I'm implementing a web app, which uses sessions. I'm using GWT and app engine as my client/server, but I don't think they're doing anything really different than I would do with PHP and apache etc.

When a user logs into my web app, I am using HttpSession to start a session for them. I get the session id like this:

// From my login servlet:
getThreadLocalRequest().getSession(false).getId();

I return the sessionId back to the client, and they store it in a cookie. The tutorial I'm using sets this cookie to 'expire' in two weeks:

Cookie.write("sid", theSessionId, 1000 * 60 * 60 * 24 * 14); // two weeks

Here's where I'm confused: if the cookie expires in two weeks, then my user will go along using the webapp happily, only to one day browse to my site and be shown a login screen. What are my options? Can I just set no expiration time for this cookie? That way the user would have to explicitly log out, otherwise they could just use the app forever without having to log back in?

Or is there a better way to do this? I can't remember sites like Twitter having ever asked me to log back in again. I seem to be permanently logged in.
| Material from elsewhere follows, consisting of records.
-- ==== Sys2Proof/Laws/Memory.lean ====
section
/-! SUPPORT. The memory array: what a write changes, what an image reads as, and that every operation keeps the
canonical form. -/

namespace Sys2Proof.Machine

/-! ### Cells -/

theorem mem_insertCell {a : Nat} {v : Int} {cs : List (Nat × Int)} {c : Nat × Int} :
    c ∈ insertCell a v cs ↔ c = (a, v) ∨ c ∈ cs := by
  induction cs with
  | nil => simp [insertCell]
  | cons d ds ih =>
    unfold insertCell
    split <;> simp only [List.mem_cons, ih]
    tauto

theorem cellWord_insertCell_same {a : Nat} {v : Int} {cs : List (Nat × Int)} (h : ∀ c ∈ cs, c.1 ≠ a) :
    cellWord (insertCell a v cs) a = v := by
  induction cs with
  | nil => simp [insertCell, cellWord]
  | cons d ds ih =>
    have hd : d.1 ≠ a := h d (by simp)
    unfold insertCell
    split
    · simp [cellWord]
    · simp [cellWord, hd, ih fun c hc => h c (by simp [hc])]

theorem cellWord_insertCell_other {a b : Nat} {v : Int} (cs : List (Nat × Int)) (hab : b ≠ a) :
    cellWord (insertCell a v cs) b = cellWord cs b := by
  induction cs with
  | nil => simp [insertCell, cellWord, hab.symm]
  | cons d ds ih =>
    unfold insertCell
    split
    · simp [cellWord, hab.symm]
    · simp [cellWord, ih]

theorem cellWord_of_absent {a : Nat} {cs : List (Nat × Int)} (h : ∀ c ∈ cs, c.1 ≠ a) :
    cellWord cs a = unlistedWord := by
  induction cs with
  | nil => rfl
  | cons d ds ih => simp [cellWord, h d (by simp), ih fun c hc => h c (by simp [hc])]

theorem cellWord_filter_other {a b : Nat} (cs : List (Nat × Int)) (hab : b ≠ a) :
    cellWord (cs.filter fun c => decide (c.1 ≠ a)) b = cellWord cs b := by
  induction cs with
  | nil => rfl
  | cons d ds ih =>
    rcases eq_or_ne d.1 a with h | h
    · have hdb : d.1 ≠ b := fun e => hab (e ▸ h)
      rw [List.filter_cons_of_neg (by simp [h]), ih]
      simp [cellWord, hdb]
    · rw [List.filter_cons_of_pos (by simp [h])]
      simp only [cellWord, ih]

/-- Read after write, at the address written. -/
theorem cellWord_setCell_same (a : Nat) (v : Int) (cs : List (Nat × Int)) : cellWord (setCell a v cs) a = v := by
  have absent : ∀ c ∈ cs.filter (fun c => decide (c.1 ≠ a)), c.1 ≠ a := by simp
  unfold setCell
  split
  · next hv => rw [cellWord_of_absent absent, hv]
  · exact cellWord_insertCell_same absent

/-- A write leaves every other address alone. -/
theorem cellWord_setCell_other {a b : Nat} (v : Int) (cs : List (Nat × Int)) (hab : b ≠ a) :
    cellWord (setCell a v cs) b = cellWord cs b := by
  unfold setCell
  split
  · exact cellWord_filter_other cs hab
  · rw [cellWord_insertCell_other _ hab, cellWord_filter_other cs hab]

theorem pairwise_insertCell {a : Nat} {v : Int} {cs : List (Nat × Int)}
    (hs : cs.Pairwise fun c d => c.1 < d.1) (ha : ∀ c ∈ cs, c.1 ≠ a) :
    (insertCell a v cs).Pairwise fun c d => c.1 < d.1 := by
  induction cs with
  | nil => simp [insertCell]
  | cons d ds ih =>
    obtain ⟨hd, hds⟩ := List.pairwise_cons.mp hs
    have hda : d.1 ≠ a := ha d (by simp)
    unfold insertCell
    split
    · next hlt =>
      refine List.pairwise_cons.mpr ⟨fun c hc => ?_, hs⟩
      rcases List.mem_cons.mp hc with rfl | hc
      · exact hlt
      · exact lt_trans hlt (hd c hc)
    · next hlt =>
      refine List.pairwise_cons.mpr ⟨fun c hc => ?_, ih hds fun c hc => ha c (by simp [hc])⟩
      rcases mem_insertCell.mp hc with rfl | hc
      · exact lt_of_le_of_ne (not_lt.mp hlt) hda
      · exact hd c hc

/-! ### The canonical form -/

/-- A write inside the array keeps the canonical form. -/
theorem wf_setCell {m : Memory} {a : Nat} (v : Int) (hm : m.wf) (ha : a < m.size) :
    ({ m with cells := setCell a v m.cells } : Memory).wf := by
  obtain ⟨hs, hc⟩ := hm
  have hs' := hs.filter fun c => decide (c.1 ≠ a)
  unfold Memory.wf setCell
  dsimp only
  split
  · exact ⟨hs', fun c h => hc c (List.mem_filter.mp h).1⟩
  · next hv =>
    refine ⟨pairwise_insertCell hs' (by simp), fun c h => ?_⟩
    rcases mem_insertCell.mp h with rfl | h
    · exact ⟨ha, hv⟩
    · exact hc c (List.mem_filter.mp h).1

theorem wf_empty : Memory.empty.wf := by decide

theorem wf_growTo {m : Memory} (n : Nat) (hm : m.wf) : (m.growTo n).wf :=
  ⟨hm.1, fun c h => ⟨lt_of_lt_of_le (hm.2 c h).1 (le_max_left _ _), (hm.2 c h).2⟩⟩

theorem wf_load {m : Memory} {a : Nat} {ws : List Int} (hm : m.wf) (ha : a + ws.length ≤ m.size) :
    (m.load a ws).wf := by
  induction ws generalizing m a with
  | nil => exact hm
  | cons v vs ih =>
    simp only [List.length_cons] at ha
    exact ih (wf_setCell v hm (by omega)) (by dsimp only; omega)

theorem imageCells_bounds {a : Nat} {ws : List Int} :
    ∀ c ∈ imageCells a ws, a ≤ c.1 ∧ c.1 < a + ws.length ∧ c.2 ≠ unlistedWord := by
  induction ws generalizing a with
  | nil => simp [imageCells]
  | cons v vs ih =>
    intro c hc
    unfold imageCells at hc
    split at hc
    · have := ih c hc
      simp only [List.length_cons]; omega
    · next hv =>
      rcases List.mem_cons.mp hc with rfl | hc
      · simp [hv]
      · have := ih c hc
        simp only [List.length_cons]; omega

theorem pairwise_imageCells (a : Nat) (ws : List Int) : (imageCells a ws).Pairwise fun c d => c.1 < d.1 := by
  induction ws generalizing a with
  | nil => simp [imageCells]
  | cons v vs ih =>
    unfold imageCells
    split
    · exact ih _
    · refine List.pairwise_cons.mpr ⟨fun c hc => ?_, ih _⟩
      have := (imageCells_bounds c hc).1
      dsimp only; omega

/-- A loaded image is in canonical form. -/
theorem wf_ofImage (image : List Int) : (Memory.ofImage image).wf := by
  refine ⟨pairwise_imageCells 0 image, fun c hc => ?_⟩
  have := imageCells_bounds c hc
  exact ⟨by have := this.2.1; simpa [Memory.ofImage] using this, this.2.2⟩

theorem cellWord_imageCells (a : Nat) (ws : List Int) (k : Nat) (hk : k < ws.length) :
    cellWord (imageCells a ws) (a + k) = ws[k] := by
  induction ws generalizing a k with
  | nil => simp at hk
  | cons v vs ih =>
    cases k with
    | zero =>
      unfold imageCells
      split
      · next hv =>
        rw [cellWord_of_absent fun c hc => ?_]
        · simp [hv]
        · have := (imageCells_bounds c hc).1
          omega
      · simp [cellWord]
    | succ k =>
      have := ih (a + 1) k (by simpa using hk)
      unfold imageCells
      split
      · simpa [Nat.add_assoc, Nat.add_comm 1 k] using this
      · simpa [cellWord, Nat.add_assoc, Nat.add_comm 1 k] using this

/-! ### Reads and writes -/

theorem Memory.inBounds_iff (m : Memory) (a : Int) : m.inBounds a = true ↔ 0 ≤ a ∧ a < (m.size : Int) := by
  simp [Memory.inBounds]

theorem inBounds_iff_inRange (s : State) (a : Int) : s.mem.inBounds a = true ↔ InRange s a :=
  Memory.inBounds_iff _ _

/-- What a read can answer (20_memory.md R41). -/
theorem Memory.read_eq_some_iff {m : Memory} {a v : Int} :
    m.read a = some v ↔ (0 ≤ a ∧ a < (m.size : Int)) ∧ cellWord m.cells a.toNat = v := by
  rw [← Memory.inBounds_iff]
  unfold Memory.read
  split <;> simp_all

theorem Memory.read_eq_none_iff {m : Memory} {a : Int} : m.read a = none ↔ ¬(0 ≤ a ∧ a < (m.size : Int)) := by
  rw [← Memory.inBounds_iff]
  unfold Memory.read
  split <;> simp_all

/-- A read answers a word exactly in range. -/
theorem exists_read_iff_inRange (s : State) (a : Int) : (∃ v, s.mem.read a = some v) ↔ InRange s a := by
  cases h : s.mem.read a with
  | none => simpa [InRange] using Memory.read_eq_none_iff.mp h
  | some v => simpa [InRange] using (Memory.read_eq_some_iff.mp h).1

/-- Everything a write can do (20_memory.md R42): nothing out of bounds; in bounds the length stays, the address reads
the new word, every other address reads as before, and the canonical form is kept. -/
theorem Memory.write_cases (m : Memory) (a v : Int) :
    (m.write a v = none ∧ ¬(0 ≤ a ∧ a < (m.size : Int))) ∨
    ∃ m', m.write a v = some m' ∧ (0 ≤ a ∧ a < (m.size : Int)) ∧ m'.size = m.size ∧ m'.read a = some v ∧
      (∀ x, x ≠ a → m'.read x = m.read x) ∧ (m.wf → m'.wf) := by
  by_cases h : m.inBounds a = true
  · have hb := (Memory.inBounds_iff _ _).mp h
    refine .inr ⟨{ m with cells := setCell a.toNat v m.cells }, by simp [Memory.write, h], hb, rfl, ?_, ?_, ?_⟩
    · exact Memory.read_eq_some_iff.mpr ⟨hb, cellWord_setCell_same _ _ _⟩
    · intro x hx
      unfold Memory.read Memory.inBounds
      dsimp only
      split
      · next hxb =>
        have : x.toNat ≠ a.toNat := by
          simp only [Bool.and_eq_true, decide_eq_true_eq] at hxb
          omega
        rw [cellWord_setCell_other v _ this]
      · rfl
    · exact fun hm => wf_setCell v hm (by omega)
  · exact .inl ⟨by simp [Memory.write, h], fun hb => h ((Memory.inBounds_iff _ _).mpr hb)⟩

/-- The same of a write that succeeds. -/
theorem Memory.write_eq_some {m m' : Memory} {a v : Int} (h : m.write a v = some m') :
    (0 ≤ a ∧ a < (m.size : Int)) ∧ m'.size = m.size ∧ m'.read a = some v ∧
      (∀ x, x ≠ a → m'.read x = m.read x) ∧ (m.wf → m'.wf) := by
  rcases Memory.write_cases m a v with ⟨h', -⟩ | ⟨_, h', r⟩
  · simp [h] at h'
  · obtain rfl : m' = _ := by simpa [h] using h'
    exact r

theorem Memory.exists_write (m : Memory) {a : Int} (v : Int) (h : 0 ≤ a ∧ a < (m.size : Int)) :
    ∃ m', m.write a v = some m' := by
  rcases Memory.write_cases m a v with ⟨-, h'⟩ | ⟨m', h', -⟩
  · exact absurd h h'
  · exact ⟨m', h'⟩

/-- An image reads back word by word (70_reset_and_hazards.md R180). -/
theorem Memory.read_ofImage (image : List Int) (a : Nat) (h : a < image.length) :
    (Memory.ofImage image).read a = some image[a] := by
  refine Memory.read_eq_some_iff.mpr ⟨by simp [Memory.ofImage, h], ?_⟩
  simpa [Memory.ofImage] using cellWord_imageCells 0 image a h

end Sys2Proof.Machine
end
Do they just set no expiration?

The webapp isn't protecting any sort of highly sensitive data, so I don't mind leaving a cookie that doesn't expire, but it seems like there must be a better way?

This is the tutorial I'm referencing:

http://code.google.com/p/google-web-toolkit-incubator/wiki/LoginSecurityFAQ

Thanks

+1  A: 

The HttpSession is behind the scenes already backed by a cookie. Check the browser cookie list for the one with the name jsessionid. Further, when obtaining an instance, you should call getSession() without the false, else you may risk a NullPointerException when it isn't created yet and thus will return null.

When you do a login, you usually put the logged in User in the session.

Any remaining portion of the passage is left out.